#### PROBLEM REQUIREMENTS:
Output exactly the lines below, starting with the line that has "setReg (0x2410 + r) 0x1A" and going on through the line that has "and does what", both included, and no other lines.
Segment Open
-- ==== Sys2Proof/Machine/Remap.lean ====
section
/-! DEFINITION. Stopping sections, powering sites down, and changing a remap entry (R35 to R50, R381, R392, R393): the
pieces that fences, dark groups, resets and bring-up share. Plans, memory, tags, rings and flag cells are held by
logical number, so the migration of R393 moves nothing there; what it discards or loses is removed. -/

namespace Sys2Proof.Machine

open Sys2Proof

/-! ## Tiles -/

/-- A site's dispute is dropped: the beats that its step was held count, a number that no command brings (R101; DESIGN CHOICE,
notes/assumptions/125.md). -/
def dropDispute (n : Nat) : Prog := .look fun s => whenP (s.mtile n).dispute.isSome
  (.seq (.eff .draw) (count64 (0x3000 + n) 0x36 (Config.freeNat s.free)))

/-- The datapath state of a site is lost: engines, accumulators, registers and Bond. Its link stages have a supply of their own,
so a stopped direction stays stopped (R192, R347). -/
def wipeSite (n : Nat) : Prog := all [
  dropDispute n,
  .eff (.mtiles n {}), .eff (.ftiles n {}), modBond n fun b => { stopped := b.stopped }, .eff (.running n none),
  .eff (.dropAcc (n * 16384) (n * 16384 + 16384)), .eff (.dropVreg (n * 16384) (n * 16384 + 16384)),
  .eff (.idle n 0), .eff (.offerHold n false)]

/-- The address generators and the accesses they have in flight are discarded; ring-engine and packet accesses stay. -/
def SCore.stopped (x : SCore) : SCore :=
  { x with
    ags := [{}, {}, {}, {}]
    blocked := x.blocked.filter fun b => match b.who with | .ag _ => false | _ => true
    passages := x.passages.filter fun b => match b.who with | .ag _ => false | _ => true
    memIx := 0 }

/-- The section of a site stops: its running slot becomes loaded again, its Bond contents and what its engines had in
progress are discarded, and a dispute is abandoned, which event 0x7402 reports (R381, R392). A halted tile stays halted
(R106), and a stopped direction stopped (R192). -/
def stopTile (n : Nat) : Prog := .look fun s =>
  match s.runningAt n with
  | none => .skip
  | some r => all [
      .eff (.running n none),
      setReg (0x3000 + n) 0x71 0xFF,
      setSlotState n r.slot 2,
      modBond n fun b => { stopped := b.stopped },
      eachP [0, 1, 2, 3] fun d => eachP (s.bypassPath n d) fun b =>
        modBond b fun y => { y with stages := (y.stages.set d none).set (opposite d) none },
      dropDispute n,
      modM n fun m => { m with cur := none, drains := [], held := none, dispute := none, recIx := 0 },
      whenP (s.mtile n).dispute.isSome (report 0x7402 0 n n 3),
      modF n fun f => { f with recIx := 0, u2Halted := false },
      withP (s.tileOf n) fun l => whenP (tileType l == 1) (modS (sIndex l) SCore.stopped),
      withState fun t => .votesWaiting (t.votesWaiting.filter fun v => decide (v ≠ n)),
      withState fun t => .votes (t.votes.filter fun v => decide (v.site ≠ n))]

/-- The contexts with a section running on a site of a list, a switch under way counted (R223, R392), ascending. -/
def State.sectionCtxs (s : State) (sites : List Nat) : List Nat :=
  (List.range 64).filter fun c =>
    (s.running.any fun e => sites.contains e.1 && match e.2 with
      | some r => decide (r.ctx = c)
      | none => false)
    || match (s.ctx c).switch with
      | some w => w.released && w.union.any fun l => match s.siteOf l with
        | some n => sites.contains n
        | none => false
      | none => false

/-- Stops every section of a context on all its tiles (R392). -/
def stopSections (c : Nat) : Prog := .look fun s =>
  .seq (eachP (s.sectionSites c) stopTile) (modCtx c fun x => { x with switch := none })

/-! ## Watch sites -/

/-- The lowest-numbered serving site of a region mask, 0xFFFF when there is none (R448). -/
def State.watchSite (s : State) (mask : Nat) : Nat :=
  ((List.range 3264).find? fun n => mask.testBit (siteRegion n) && (s.tileOf n).isSome).getD 0xFFFF

/-- The watch sites of the contexts that hold a region. -/
def refreshWatch (mask : Nat) : Prog := .look fun s =>
  eachP (s.ctxsIn mask) fun c => setReg (0x2700 + c) 0x37 (s.watchSite (s.partMask c))

/-! ## Slots -/

/-- A slot-states word with every slot that holds something marked invalid (R43). -/
def invalidSlots (w : Nat) : Nat :=
  (List.range 4).foldl (fun a k => a + (if w / 16 ^ k % 16 = 0 then 0 else 5) * 16 ^ k) 0

/-- Discards the state of a logical tile that no site serves any more (R37, R393). -/
def discardTile (l : Nat) : Prog := all [
  if tileType l = 1 then all [
    .eff (.dropMem (scratchAddr (sIndex l) 0) (scratchAddr (sIndex l) 0x400000)),
    .eff (.dropTags (sIndex l * 65536) (sIndex l * 65536 + 65536)),
    eachP (List.range 16) fun k => modRing (sIndex l * 16 + k) Ring.off,
    .eff (.stiles (sIndex l) {})]
  else if tileType l = 0 then all [
    .eff (.dropMem (storeAddr (mIndex l) 0) (storeAddr (mIndex l) 0x80000)),
    .eff (.dropPoisonWords (storeAddr (mIndex l) 0 / 8) (storeAddr (mIndex l) 0x80000 / 8))]
  else .skip,
  .eff (.dropCells (l * 32) (l * 32 + 32)),
  .eff (.waiters l []),
  .eff (.dropPlans (l * 4) (l * 4 + 4))]

/-- The state of a logical tile whose site was dark arrives as poisoned slots, poisoned operand words and zero cells
(R354, R393). -/
def loseTile (l : Nat) : Prog := all [
  if tileType l = 1 then all [
    .eff (.dropMem (scratchAddr (sIndex l) 0) (scratchAddr (sIndex l) 0x400000)),
    .eff (.fillTags (sIndex l * 65536) (sIndex l * 65536 + 65536) 2)]
  else if tileType l = 0 then all [
    .eff (.dropMem (storeAddr (mIndex l) 0) (storeAddr (mIndex l) 0x80000)),
    .eff (.fillPoisonWords (storeAddr (mIndex l) 0 / 8) (storeAddr (mIndex l) 0x80000 / 8))]
  else .skip,
  .look fun s => eachP ((s.cells.filter fun e => decide (e.1 / 32 = l)).map fun e => e.1) fun k =>
    modCell k fun c => { c with value := false }]

/-! ## A change of one remap entry (R35, R36, R40, R41, R43) -/

/-- The served count, the degraded mask and the generation of a region follow its course entries (Table 02-2). -/
def refreshRegion (r : Nat) : Prog := .look fun s =>
  let ks := (List.range 24).map fun k => popCount 17 (s.fenceMask r k)
  all [
    setReg (0x2410 + r) 0x19 ((ks.map fun k => 16 - (k - 1)).sum),
    setReg (0x2410 + r) 0x1A (((List.range 24).map fun k => if 2 ≤ ks.getD k 0 then 2 ^ k else 0).sum)]

/-- Adds one to a region's remap generation. (DEDUCED: notes/assumptions/19.md.) -/
def bumpGeneration (r : Nat) : Prog := .look fun s =>
  setReg (0x2410 + r) 0x1B ((s.reg (0x2410 + r) 0x1B + 1) % 2 ^ 32)

/-- The plan slots of a region become invalid; they follow their logical tiles from the placement in `old` (R43). -/
def invalidateRegion (old : State) (r : Nat) : Prog := .look fun s =>
  let word := fun (n : Nat) => match s.tileOf n with
    | some l => match old.siteOf l with
      | some o => invalidSlots (old.reg (0x3000 + o) 0x70)
      | none => 0
    | none => 0
  eachP ((List.range 3264).filter fun n => decide (siteRegion n = r)) fun n => setReg (0x3000 + n) 0x70 (word n)

/-- The votes of a referee that is taken into use or fenced start again on the next one (R381). -/
def restartVotes (referee : Nat) : Prog := .look fun s =>
  let hit := (s.votes.filter fun v => decide (v.referee = referee)).map fun v => v.site
  all [
    .eff (.votes (s.votes.filter fun v => decide (v.referee ≠ referee))),
    .eff (.votesWaiting (hit ++ s.votesWaiting))]

/-- What follows when a region's referee was `before` (R40). -/
def refereeMoved (r : Nat) (before : Option Nat) (tell : Bool) : Prog := .look fun s =>
  match before, s.referee r with
  | some a, some b => whenP (decide (a ≠ b)) (all [restartVotes a, whenP tell (report 0x300A 6 0 r b)])
  | some a, none => all [restartVotes a, whenP tell (report 0x300B 6 0 r 0)]
  | none, _ => .skip

/-- Changes the fenced mask of a site's course to `mask`, its placement state to `st` (0 for none), and does what
follows: generation, invalid slots, state of absent tiles, a degraded course, the referee (R36, R40, R43, R393). `lost`
says that the site's own state is lost. (DEDUCED: notes/assumptions/18.md.) -/
def changeCourse (site mask st : Nat) (lost : Bool) : Prog := .look fun old =>
  let r := siteRegion site
  let k := courseOf (siteRow site)
  let tiles := (List.range 16).map fun c => siteRow site * 64 + sitePier site / 17 * 16 + c
  all [
    whenP lost (withP (old.tileOf site) loseTile),
    setReg (0x2410 + r) (k + 1) (courseEntry mask),
    .eff (.fencedAs site st),
    refreshRegion r,
    bumpGeneration r,
    .look fun s => eachP (tiles.filter fun l => (old.siteOf l).isSome && (s.siteOf l).isNone) discardTile,
    invalidateRegion old r,
    whenP (decide (2 ≤ popCount 17 mask) && decide (popCount 17 (old.fenceMask r k) < popCount 17 mask))
      (report 0x3003 6 0 r (siteRow site)),
    refereeMoved r (old.referee r) true,
    refreshWatch (2 ^ r)]

/-- Fences a site in its remap entry and powers it down (Table 14-3): 4 in bypass, 5 link-dead. -/
def fenceNow (site st : Nat) (lost : Bool) : Prog := .look fun s =>
  let m := s.fenceMask (siteRegion site) (courseOf (siteRow site))
  all [
    changeCourse site (setBit m (sitePierLocal site)) st lost,
    wipeSite site,
    .eff (.candidates site false)]

/-! ## The health record (R49) -/

/-- Writes a site's fence to the health record, or reports that the record is full; the entry's time is that of the writing
(DESIGN CHOICE, notes/assumptions/115.md). -/
def writeHealth (site cause : Nat) : Prog := .look fun s =>
  if s.health.any fun h => decide (h.site = site) then
    .eff (.health (s.health.map fun h => if h.site = site then { h with cause := cause } else h))
  else if s.health.length < 256 then .eff (.health (s.health ++ [⟨site, cause, s.now⟩]))
  else .seq (withState fun t => .unpersisted ((t.unpersisted.filter fun h => decide (h.site ≠ site)) ++ [⟨site, cause, s.now⟩]))
    (report 0x3008 6 0 site 0)

end Sys2Proof.Machine
end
Segment Closed
#### EXERCISE ANSWER:
    setReg (0x2410 + r) 0x1A (((List.range 24).map fun k => if 2 ≤ ks.getD k 0 then 2 ^ k else 0).sum)]

/-- Adds one to a region's remap generation. (DEDUCED: notes/assumptions/19.md.) -/
def bumpGeneration (r : Nat) : Prog := .look fun s =>
  setReg (0x2410 + r) 0x1B ((s.reg (0x2410 + r) 0x1B + 1) % 2 ^ 32)

/-- The plan slots of a region become invalid; they follow their logical tiles from the placement in `old` (R43). -/
def invalidateRegion (old : State) (r : Nat) : Prog := .look fun s =>
  let word := fun (n : Nat) => match s.tileOf n with
    | some l => match old.siteOf l with
      | some o => invalidSlots (old.reg (0x3000 + o) 0x70)
      | none => 0
    | none => 0
  eachP ((List.range 3264).filter fun n => decide (siteRegion n = r)) fun n => setReg (0x3000 + n) 0x70 (word n)

/-- The votes of a referee that is taken into use or fenced start again on the next one (R381). -/
def restartVotes (referee : Nat) : Prog := .look fun s =>
  let hit := (s.votes.filter fun v => decide (v.referee = referee)).map fun v => v.site
  all [
    .eff (.votes (s.votes.filter fun v => decide (v.referee ≠ referee))),
    .eff (.votesWaiting (hit ++ s.votesWaiting))]

/-- What follows when a region's referee was `before` (R40). -/
def refereeMoved (r : Nat) (before : Option Nat) (tell : Bool) : Prog := .look fun s =>
  match before, s.referee r with
  | some a, some b => whenP (decide (a ≠ b)) (all [restartVotes a, whenP tell (report 0x300A 6 0 r b)])
  | some a, none => all [restartVotes a, whenP tell (report 0x300B 6 0 r 0)]
  | none, _ => .skip

/-- Changes the fenced mask of a site's course to `mask`, its placement state to `st` (0 for none), and does what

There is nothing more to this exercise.